## REQUIRED ACTION
In the listing below, print exactly the lines between the line holding "over-length policy. -/" and the line holding "[]) (hprog : s.program = op :: rest)", inclusive, and no more.

========================

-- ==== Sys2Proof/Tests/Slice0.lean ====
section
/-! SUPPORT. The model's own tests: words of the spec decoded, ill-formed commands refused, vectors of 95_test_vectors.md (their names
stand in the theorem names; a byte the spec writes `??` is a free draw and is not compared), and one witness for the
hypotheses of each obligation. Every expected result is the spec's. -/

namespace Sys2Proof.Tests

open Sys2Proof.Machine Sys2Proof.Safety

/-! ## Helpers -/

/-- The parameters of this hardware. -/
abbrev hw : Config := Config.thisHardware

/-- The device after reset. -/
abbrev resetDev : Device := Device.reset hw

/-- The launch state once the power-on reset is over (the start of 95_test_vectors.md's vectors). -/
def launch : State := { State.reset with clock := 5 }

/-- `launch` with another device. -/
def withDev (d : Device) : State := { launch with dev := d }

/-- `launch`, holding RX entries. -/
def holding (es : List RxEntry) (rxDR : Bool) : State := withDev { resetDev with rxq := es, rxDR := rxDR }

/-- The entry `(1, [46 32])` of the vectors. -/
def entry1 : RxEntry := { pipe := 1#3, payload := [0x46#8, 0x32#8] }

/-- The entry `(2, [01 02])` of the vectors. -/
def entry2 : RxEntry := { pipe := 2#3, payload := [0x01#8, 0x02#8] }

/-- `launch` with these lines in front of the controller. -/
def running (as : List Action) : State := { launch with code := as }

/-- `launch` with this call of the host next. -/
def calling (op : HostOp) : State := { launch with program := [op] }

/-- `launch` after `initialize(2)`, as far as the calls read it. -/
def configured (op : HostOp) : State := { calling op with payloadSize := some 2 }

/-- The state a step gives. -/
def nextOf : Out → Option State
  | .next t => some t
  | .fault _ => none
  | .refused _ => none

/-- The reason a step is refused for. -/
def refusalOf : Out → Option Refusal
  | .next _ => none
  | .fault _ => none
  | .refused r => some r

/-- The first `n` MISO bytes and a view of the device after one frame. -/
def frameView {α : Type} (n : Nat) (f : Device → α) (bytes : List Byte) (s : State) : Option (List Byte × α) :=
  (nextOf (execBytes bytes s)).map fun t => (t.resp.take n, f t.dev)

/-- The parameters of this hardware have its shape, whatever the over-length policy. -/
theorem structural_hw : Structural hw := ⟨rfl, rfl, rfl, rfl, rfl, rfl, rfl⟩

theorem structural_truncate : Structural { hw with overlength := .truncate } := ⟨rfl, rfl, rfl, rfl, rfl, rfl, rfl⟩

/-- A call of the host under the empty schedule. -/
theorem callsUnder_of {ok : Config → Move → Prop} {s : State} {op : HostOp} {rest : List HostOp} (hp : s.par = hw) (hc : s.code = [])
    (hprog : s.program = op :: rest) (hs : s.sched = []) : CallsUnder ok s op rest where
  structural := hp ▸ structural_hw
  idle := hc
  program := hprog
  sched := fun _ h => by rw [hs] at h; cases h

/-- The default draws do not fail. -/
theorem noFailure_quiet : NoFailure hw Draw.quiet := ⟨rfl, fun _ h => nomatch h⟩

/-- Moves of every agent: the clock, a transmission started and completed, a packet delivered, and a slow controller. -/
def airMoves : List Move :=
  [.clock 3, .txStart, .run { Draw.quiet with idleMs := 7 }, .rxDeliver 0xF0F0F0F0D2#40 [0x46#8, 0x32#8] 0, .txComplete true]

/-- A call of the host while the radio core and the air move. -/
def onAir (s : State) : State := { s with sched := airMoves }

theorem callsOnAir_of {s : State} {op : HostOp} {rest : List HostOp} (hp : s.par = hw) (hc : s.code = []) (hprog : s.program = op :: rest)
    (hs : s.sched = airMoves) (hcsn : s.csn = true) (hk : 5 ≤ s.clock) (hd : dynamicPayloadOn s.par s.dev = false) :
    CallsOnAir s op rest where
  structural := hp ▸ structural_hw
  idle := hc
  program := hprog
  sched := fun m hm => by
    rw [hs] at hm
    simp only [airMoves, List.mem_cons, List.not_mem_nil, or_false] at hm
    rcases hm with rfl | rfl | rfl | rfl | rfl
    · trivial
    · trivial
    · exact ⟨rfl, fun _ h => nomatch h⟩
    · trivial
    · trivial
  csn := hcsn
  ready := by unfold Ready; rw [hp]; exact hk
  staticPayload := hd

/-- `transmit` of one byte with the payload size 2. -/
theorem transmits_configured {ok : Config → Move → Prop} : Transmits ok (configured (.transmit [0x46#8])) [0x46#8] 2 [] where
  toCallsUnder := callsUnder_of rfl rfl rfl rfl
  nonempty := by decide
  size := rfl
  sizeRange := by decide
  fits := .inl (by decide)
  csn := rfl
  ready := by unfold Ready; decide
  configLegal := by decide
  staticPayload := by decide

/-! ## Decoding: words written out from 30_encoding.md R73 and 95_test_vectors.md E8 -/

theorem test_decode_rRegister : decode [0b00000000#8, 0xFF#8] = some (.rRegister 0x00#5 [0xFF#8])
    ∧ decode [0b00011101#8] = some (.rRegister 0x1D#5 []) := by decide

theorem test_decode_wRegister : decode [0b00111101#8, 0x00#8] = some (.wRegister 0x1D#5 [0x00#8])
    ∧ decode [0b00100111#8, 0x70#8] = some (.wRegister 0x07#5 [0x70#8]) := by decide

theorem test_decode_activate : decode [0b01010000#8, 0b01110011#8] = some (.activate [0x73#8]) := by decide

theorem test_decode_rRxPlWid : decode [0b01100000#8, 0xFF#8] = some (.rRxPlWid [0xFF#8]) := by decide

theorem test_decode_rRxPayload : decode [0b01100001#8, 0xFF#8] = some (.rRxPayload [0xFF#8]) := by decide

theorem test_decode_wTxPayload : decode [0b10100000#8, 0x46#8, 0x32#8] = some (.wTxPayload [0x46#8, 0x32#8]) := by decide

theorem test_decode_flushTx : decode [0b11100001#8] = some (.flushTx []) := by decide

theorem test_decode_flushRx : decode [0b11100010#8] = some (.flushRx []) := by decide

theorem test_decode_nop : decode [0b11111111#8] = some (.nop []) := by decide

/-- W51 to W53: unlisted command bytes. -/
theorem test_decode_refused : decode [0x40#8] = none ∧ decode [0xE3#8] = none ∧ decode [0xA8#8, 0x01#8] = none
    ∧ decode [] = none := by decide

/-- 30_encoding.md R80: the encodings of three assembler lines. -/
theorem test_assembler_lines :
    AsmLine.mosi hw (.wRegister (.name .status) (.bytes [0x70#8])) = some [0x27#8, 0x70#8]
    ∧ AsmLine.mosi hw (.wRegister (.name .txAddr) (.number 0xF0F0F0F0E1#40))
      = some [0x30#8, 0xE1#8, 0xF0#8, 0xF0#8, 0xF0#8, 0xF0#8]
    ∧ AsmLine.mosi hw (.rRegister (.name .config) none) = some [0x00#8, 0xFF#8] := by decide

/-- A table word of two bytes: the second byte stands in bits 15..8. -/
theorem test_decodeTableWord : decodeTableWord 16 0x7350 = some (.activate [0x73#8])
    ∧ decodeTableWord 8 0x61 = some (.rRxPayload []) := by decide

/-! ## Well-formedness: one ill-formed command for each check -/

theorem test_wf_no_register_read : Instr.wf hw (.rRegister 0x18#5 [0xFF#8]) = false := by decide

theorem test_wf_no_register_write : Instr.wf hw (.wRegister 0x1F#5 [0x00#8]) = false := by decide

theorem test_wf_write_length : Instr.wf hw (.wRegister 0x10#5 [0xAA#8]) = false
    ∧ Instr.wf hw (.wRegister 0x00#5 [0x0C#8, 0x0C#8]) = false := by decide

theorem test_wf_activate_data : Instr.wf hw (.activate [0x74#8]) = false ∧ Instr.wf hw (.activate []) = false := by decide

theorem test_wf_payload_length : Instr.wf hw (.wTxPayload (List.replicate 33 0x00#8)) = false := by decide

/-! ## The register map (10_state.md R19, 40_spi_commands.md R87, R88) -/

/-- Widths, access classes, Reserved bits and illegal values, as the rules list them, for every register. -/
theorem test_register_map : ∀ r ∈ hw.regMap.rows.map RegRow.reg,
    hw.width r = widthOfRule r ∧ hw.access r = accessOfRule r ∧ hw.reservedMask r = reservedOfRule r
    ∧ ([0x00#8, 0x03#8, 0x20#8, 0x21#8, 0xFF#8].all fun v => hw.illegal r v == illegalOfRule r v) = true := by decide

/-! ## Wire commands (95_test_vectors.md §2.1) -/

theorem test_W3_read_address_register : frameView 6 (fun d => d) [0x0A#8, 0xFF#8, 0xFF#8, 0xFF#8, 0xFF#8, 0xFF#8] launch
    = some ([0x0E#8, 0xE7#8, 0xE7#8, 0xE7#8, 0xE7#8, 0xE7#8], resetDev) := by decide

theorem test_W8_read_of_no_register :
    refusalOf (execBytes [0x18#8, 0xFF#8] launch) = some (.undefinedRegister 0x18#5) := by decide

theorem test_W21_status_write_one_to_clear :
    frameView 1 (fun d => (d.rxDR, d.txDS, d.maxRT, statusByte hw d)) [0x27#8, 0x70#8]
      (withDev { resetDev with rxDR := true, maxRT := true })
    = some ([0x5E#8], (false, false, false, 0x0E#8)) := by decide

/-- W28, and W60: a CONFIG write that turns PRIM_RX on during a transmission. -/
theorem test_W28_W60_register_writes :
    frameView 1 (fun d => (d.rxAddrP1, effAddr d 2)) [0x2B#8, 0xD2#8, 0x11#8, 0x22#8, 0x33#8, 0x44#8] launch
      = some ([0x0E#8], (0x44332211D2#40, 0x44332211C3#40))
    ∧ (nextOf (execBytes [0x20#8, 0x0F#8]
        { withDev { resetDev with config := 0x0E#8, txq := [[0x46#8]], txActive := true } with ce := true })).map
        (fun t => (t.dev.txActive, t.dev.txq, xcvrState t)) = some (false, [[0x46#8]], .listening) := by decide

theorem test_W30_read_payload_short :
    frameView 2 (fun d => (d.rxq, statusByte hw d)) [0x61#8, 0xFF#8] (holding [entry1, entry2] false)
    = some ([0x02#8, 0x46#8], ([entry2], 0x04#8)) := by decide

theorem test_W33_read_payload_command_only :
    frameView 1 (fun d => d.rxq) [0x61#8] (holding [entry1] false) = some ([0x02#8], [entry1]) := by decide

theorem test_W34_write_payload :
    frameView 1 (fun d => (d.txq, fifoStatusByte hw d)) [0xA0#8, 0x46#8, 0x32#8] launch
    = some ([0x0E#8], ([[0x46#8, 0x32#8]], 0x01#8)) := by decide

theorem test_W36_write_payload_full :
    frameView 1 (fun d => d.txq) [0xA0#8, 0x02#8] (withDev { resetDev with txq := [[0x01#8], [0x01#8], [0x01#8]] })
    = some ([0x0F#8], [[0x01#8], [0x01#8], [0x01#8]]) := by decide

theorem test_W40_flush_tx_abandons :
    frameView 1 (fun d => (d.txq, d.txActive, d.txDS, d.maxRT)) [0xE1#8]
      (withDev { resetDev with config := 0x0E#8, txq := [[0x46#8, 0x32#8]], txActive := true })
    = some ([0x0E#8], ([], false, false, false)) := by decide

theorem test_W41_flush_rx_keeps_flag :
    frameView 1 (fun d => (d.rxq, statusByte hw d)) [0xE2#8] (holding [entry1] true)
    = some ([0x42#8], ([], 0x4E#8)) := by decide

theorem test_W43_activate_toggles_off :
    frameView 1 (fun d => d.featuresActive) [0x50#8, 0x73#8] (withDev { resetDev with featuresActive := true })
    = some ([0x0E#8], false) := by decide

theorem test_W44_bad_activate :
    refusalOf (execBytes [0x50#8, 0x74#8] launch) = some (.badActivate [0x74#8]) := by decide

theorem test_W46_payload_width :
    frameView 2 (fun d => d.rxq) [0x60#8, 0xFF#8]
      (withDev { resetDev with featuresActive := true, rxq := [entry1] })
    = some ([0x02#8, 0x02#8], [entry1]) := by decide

========================

## RESPONSE FOR THIS EXERCISE
/-- The parameters of this hardware have its shape, whatever the over-length policy. -/
theorem structural_hw : Structural hw := ⟨rfl, rfl, rfl, rfl, rfl, rfl, rfl⟩

theorem structural_truncate : Structural { hw with overlength := .truncate } := ⟨rfl, rfl, rfl, rfl, rfl, rfl, rfl⟩

/-- A call of the host under the empty schedule. -/
theorem callsUnder_of {ok : Config → Move → Prop} {s : State} {op : HostOp} {rest : List HostOp} (hp : s.par = hw) (hc : s.code = [])
    (hprog : s.program = op :: rest) (hs : s.sched = []) : CallsUnder ok s op rest where
  structural := hp ▸ structural_hw
  idle := hc
  program := hprog
  sched := fun _ h => by rw [hs] at h; cases h

/-- The default draws do not fail. -/
theorem noFailure_quiet : NoFailure hw Draw.quiet := ⟨rfl, fun _ h => nomatch h⟩

/-- Moves of every agent: the clock, a transmission started and completed, a packet delivered, and a slow controller. -/
def airMoves : List Move :=
  [.clock 3, .txStart, .run { Draw.quiet with idleMs := 7 }, .rxDeliver 0xF0F0F0F0D2#40 [0x46#8, 0x32#8] 0, .txComplete true]

/-- A call of the host while the radio core and the air move. -/
def onAir (s : State) : State := { s with sched := airMoves }

theorem callsOnAir_of {s : State} {op : HostOp} {rest : List HostOp} (hp : s.par = hw) (hc : s.code = []) (hprog : s.program = op :: rest)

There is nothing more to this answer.